Alternative Solutions

The alternative solution is to ignore me and remove them anyway. I'd be a little sad, but I'd eventually get over it.

Additional Context

No response

The text was updated successfully, but these errors were encountered:

phofl · 2023-02-13T21:04:26Z

Hi, thanks for your report. Static typing wasn't the intention here (not completely anyway). index was the second argument and had a default, columns was the third and also had a default, but could never be not specified because the value is non-optional. Making them keyword only allows us to swap them and make columns non-optional

Erotemic · 2023-02-14T15:47:30Z

I think it makes sense that the order is index, columns, value, especially if you are going to specify all of them. And that is exactly the time when you don't want to have to specify them as kwargs.

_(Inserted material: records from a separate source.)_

-- ==== Sys2Proof/Certificates/Slice0/Obligations.lean ====
section
/-! DEFINITION. The statements that the provers are asked to prove. -/

open Sys2Proof Sys2Proof.Machine

/-! ## All native operations, decoding and the step -/

/-- R203, R208, R209, R210 and R353: a native operation with its guard at 0 does nothing, one whose guard is empty waits;
an empty source with B bit 0 is EARLYREAD with the register named, an empty source with B bit 1 and a pending write to a
destination are waits, and a consumed poison is a trap. TRADDR of R346 is the register as the operation names it, before
rotation (the model's reading, log entry 11). -/
def Obligations.IssueRules : Prop :=
  (∀ (i : Instr) (s : State) (slot pred : Nat), i.guard = some (slot, pred) →
    ((s.p pred).full = false → exec i s = .next (s.wait .regs)) ∧
      ((s.p pred).full = true → (s.p pred).val = false → exec i s = .next s)) ∧
  (∀ (t : Tri) (s : State), (s.p t.pred).full = true → (s.p t.pred).val = true →
    let a := s.g t.a
    let b := s.g t.b
    let early (n : Nat) : State := { s.trap 3 (BitVec.ofNat 64 n) t.slot with mark := .early }
    ∀ i ∈ [Instr.add t, .and t, .or t, .xor t, .shl t, .shr t, .sar t], t.ext = none →
      (a.full = false → t.ba = false → exec i s = .next (early t.a)) ∧
      (a.full = true → b.full = false → t.bb = false → exec i s = .next (early t.b)) ∧
      (a.full = false → t.ba = true → b.full = true ∨ t.bb = true → exec i s = .next (s.wait .regs)) ∧
      (a.full = true → b.full = true → s.old.pending (s.dg t.d) = true → exec i s = .next (s.wait .regs))) ∧
  (∀ (w : Width) (t : Tri) (s : State), (s.p t.pred).full = true → (s.p t.pred).val = true → (s.v t.a).full = false →
    t.ba = false → ∀ i ∈ [Instr.vadd w t, .vsub w t, .vmul w t, .vand w t, .vor w t, .vxor w t],
      exec i s = .next { s.trap 3 (BitVec.ofNat 64 (t.a + 64)) t.slot with mark := .early }) ∧
  (∀ (t : LandF) (s : State) (z : LdKind), (s.p t.pred).full = true → (s.p t.pred).val = true →
    let a := s.g t.a
    (a.full = false → t.ba = false →
      exec (.ld z t) s = .next { s.trap 3 (BitVec.ofNat 64 t.a) t.slot with mark := .early }) ∧
    (a.full = true → s.old.pending (s.dg t.d) = false → a.poison = true →
      exec (.ld z t) s = .next (s.trap 4 (BitVec.ofNat 64 t.a) t.slot))) ∧
  ∀ (t : Tri) (s : State) (c : Cond), (s.p t.pred).full = true → (s.p t.pred).val = true → t.ext = none →
    (s.g t.a).full = true → (s.g t.b).full = true → s.old.pending (s.dp t.d) = false →
      ((s.g t.a).poison = true → exec (.cmp c t) s = .next (s.trap 4 (BitVec.ofNat 64 t.a) t.slot)) ∧
      ((s.g t.a).poison = false → (s.g t.b).poison = true →
        exec (.cmp c t) s = .next (s.trap 4 (BitVec.ofNat 64 t.b) t.slot))

/-- R207, R206: no native operation changes a byte of memory when it issues (a store does so at its home), no operation
but END changes a G, V, P or K register that is not among its destinations, and none but END and SFREE touches another
context. LOOP and LOOPX also write P8 to P15, and SPILL empties the register it saves. -/
def Obligations.NativeFrame : Prop :=
  ∀ (i : Instr) (s u : State) (slot pred : Nat), i.guard = some (slot, pred) → exec i s = .next u →
    u.mem = s.mem ∧ u.poison = s.poison ∧
    ((∀ t, i ≠ .endTask t) → (∀ t, i ≠ .sfree t) → ∀ c x, ¬ (c = s.fc ∧ x = s.fx) → u.ctx c x = s.ctx c x) ∧
    ((∀ t, i ≠ .endTask t) →
      u.cur.keeps s.cur (match i with
        | .loop _ | .loopx _ => (List.range 8).map fun n => .p (8 + n)
        | .spill t => [s.dp t.d, if t.b = 0 then s.dg t.a else s.dv t.a]
        | _ => s.destsOf i))

/-- R41, R68, R72, R121: the bytes stored at a home read back from it, every byte outside them reads as before, at every
width of a read, and a line none of them touches keeps its poison. -/
def Obligations.ReadAfterWrite : Prop :=
  ∀ (s : State) (k : Nat) (bs : List Byte) (p : Bool), let u := s.store k bs p
    u.bytes k bs.length = bs ∧ (∀ j n, j + n ≤ k ∨ k + bs.length ≤ j → u.bytes j n = s.bytes j n) ∧
      (∀ j, ¬ (k ≤ j ∧ j < k + bs.length) → u.byte j = s.byte j) ∧
      (∀ j, (∀ i < bs.length, (k + i) / 64 ≠ j / 64) → u.linePoison j = s.linePoison j)

/-- Words written out bit by bit from the encodings of R198, R204, R220, R332 and R339 decode to the operations they stand
for; a point that no table assigns and a scalar row in a slot that does not hold it are refused. -/
def Obligations.DecodesSpecWords : Prop :=
  let tri (slot d : Nat) (ba : Bool) (a b : Nat) (ext : Option Nat) : Tri :=
    { slot, pred := 0, d, ba, a, bb := false, b, ext }
  (decodeWords 0 [0x01004103] = .ok (.add (tri 0 1 false 2 3 none)) ∧
    decodeWords 1 [0x0221437F] = .ok (.addi { slot := 1, pred := 2, d := 5, ba := false, a := 6, imm := -1, long := false }) ∧
    decodeWords 1 [0x5202A180] = .ok (.rcpn (tri 1 10 true 3 0 none)) ∧
    decodeWords 1 [0x800FFFFE] = .ok (.bra { slot := 1, pred := 0, disp := -2, long := false }) ∧
    decodeWords 2 [0x0301E400, 0xFFFF81F4] =
      .ok (.ld .i64 { slot := 2, pred := 0, d := 7, ba := true, a := 8, land := 500, disp := -8, long := true }) ∧
    decodeWords 2 [0x0A01C43C] =
      .ok (.st .b4 { slot := 2, pred := 0, src := 7, ba := false, a := 8, bs := false, off := -4, long := false }) ∧
    decodeWords 2 [0xBF004103, 0x000110C8] = .ok (.cas .dv .ar (tri 2 1 false 2 3 (some 0x110C8))) ∧
    decodeWords 3 [0x01004103, 2] = .ok (.vadd .i16 (tri 3 1 false 2 3 (some 2))) ∧
    decodeWords 4 [0x6A004103] = .ok (.vcmp .lt .i32 (tri 4 1 false 2 3 none)) ∧
    decodeWords 5 [0x03004103] = .ok (.mlds (tri 5 1 false 2 3 none)) ∧
    decodeWords 6 [0x09004103, 5] = .ok (.cpy (tri 6 1 false 2 3 (some 5))) ∧
    decodeWords 7 [0x01000110] = .ok (.waitt { slot := 7, pred := 0, d := 0, ba := false, a := 2, imm := 16, long := false }) ∧
    decodeWords 7 [0x11000000] = .ok (.endTask { slot := 7, pred := 0 })) ∧
  (decodeHelper 0x00C5850B = .ok (.lxCpy { rd := 10, rs1 := 11, rs2 := 12 }) ∧
    decodeHelper 0x0105128B = .ok (.lxWaitt { rd := 5, rs1 := 10, imm := 16 }) ∧
    decodeDist 0x00C5852B = .ok (.lxBind { rd := 10, rs1 := 11, rs2 := 12 }) ∧
    decodeDist 0x0005A503 = .ok (.riscvLoad .lw { rd := 10, rs1 := 11, imm := 0 })) ∧
  (decodeHeader 0x80000001 = some { words := 1, rep := 0, rot := false, nomerge := false, codes := [0, 0, 0, 0, 0, 0, 0, 0] } ∧
    decodeHeader 0x80008002 = some { words := 2, rep := 0, rot := false, nomerge := false, codes := [2, 0, 0, 0, 0, 0, 0, 0] } ∧
    decodeHeader 0x40008002 = none ∧ decodeWords 0 [0x07000000] = .error .unassigned ∧
    decodeWords 0 [0x800FFFFE] = .error .field ∧ decodeWords 1 [0x0121437F] = .ok
      (.add { slot := 1, pred := 2, d := 5, ba := false, a := 6, bb := true, b := 63, ext := none }))

/-- R204, R220, R332, R339: the decoder reads back what the encoder writes, for every well-formed native operation in its
slot (a store through a descriptor is a VST whose address says so when it runs), and for every well-formed word of a
helper and of a distributor: the rows of their own, and the base loads, stores, AMOs, FENCE and WFI of the table. -/
def Obligations.DecodingInvertsEncoding : Prop :=
  (∀ (i : Instr) (slot pred : Nat), i.guard = some (slot, pred) → i.wf = true → (∀ t, i ≠ .vstDescriptor t) →
    decodeWords slot (encode i) = .ok i) ∧
  (∀ r : RType, ∀ i ∈ [Instr.lxCpy r, .lxSbind r, .lxSpush r, .lxSpop r, .lxSstat r, .lxStage r, .lxXbase r, .lxEv r, .lxEnd r],
    i.wf = true → ∃ w, encode i = [w] ∧ w < 2 ^ 32 ∧ decodeHelper w = .ok i) ∧
  (∀ t : IType, ∀ i ∈ [Instr.lxWaitt t, .lxReadt t, .lxReadth t],
    i.wf = true → ∃ w, encode i = [w] ∧ w < 2 ^ 32 ∧ decodeHelper w = .ok i) ∧
  (∀ r : RType, ∀ i ∈ [Instr.lxBind r, .lxRel r, .lxJwr r, .lxAsid r, .lxInval r, .lxMark r, .lxAnsw r, .lxEvget r, .lxEvput r,
      .lxKscan r], i.wf = true → ∃ w, encode i = [w] ∧ w < 2 ^ 32 ∧ decodeDist w = .ok i) ∧
  (∀ (z : RvLoad) (t : IType), (Instr.riscvLoad z t).wf = true → ∃ w, encode (.riscvLoad z t) = [w] ∧ w < 2 ^ 32 ∧
    decodeDist w = .ok (.riscvLoad z t) ∧ (z ≠ .ld → z ≠ .lwu → decodeHelper w = .ok (.riscvLoad z t))) ∧
  (∀ (z : MemSize) (t : SType), (Instr.riscvStore z t).wf = true → ∃ w, encode (.riscvStore z t) = [w] ∧ w < 2 ^ 32 ∧
    decodeDist w = .ok (.riscvStore z t) ∧ (z ≠ .b8 → decodeHelper w = .ok (.riscvStore z t))) ∧
  (∀ (op : RvAmo) (dbl aq rl : Bool) (r : RType), (Instr.riscvAmo op dbl aq rl r).wf = true →
    ∃ w, encode (.riscvAmo op dbl aq rl r) = [w] ∧ w < 2 ^ 32 ∧ decodeDist w = .ok (.riscvAmo op dbl aq rl r)) ∧
  (∀ fm p q : Nat, (Instr.riscvFence fm p q).wf = true → ∃ w, encode (.riscvFence fm p q) = [w] ∧ w < 2 ^ 32 ∧
    decodeHelper w = .ok (.riscvFence fm p q) ∧ decodeDist w = .ok (.riscvFence fm p q)) ∧
  ∃ w, encode .wfi = [w] ∧ w < 2 ^ 32 ∧ decodeDist w = .ok .wfi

Swapping columns to be first just because it is required seems like it's missing the point of pivot. How often do people use pivot without specifying index? AFAIK, everywhere else in pandas index is specified before columns, or at least that's the most common pattern, so I don't see why their order should be swapped here (or that their order should be taken away).

Yes, it is annoying that when you only need to specify columns that isn't the first argument, but changing to kwarg-only doesn't help here, it just gives the user an error, which is effectively the same thing that happens right now if you tried to run pivot with only one argument right now: the user gets an error.

I do see how there is value in updating the signature such that it is clear what arguments are optional and which are not, but I don't think it more valuable than having a semantically clear order.

Truth be told, I didn't even know it was possible to specify columns without an index. Whenever I've needed to use the existing index in a pivot, I've always dropped the index and then pivoted on index/columns (I'm not actually sure if I've ever needed to do that, but that's how I would have done it). Really, in terms of pivot logic, using the existing index is just a convenience. You always need to specify what the new index/columns will be --- it just happens there is a natural default for index whereas there isn't for columns.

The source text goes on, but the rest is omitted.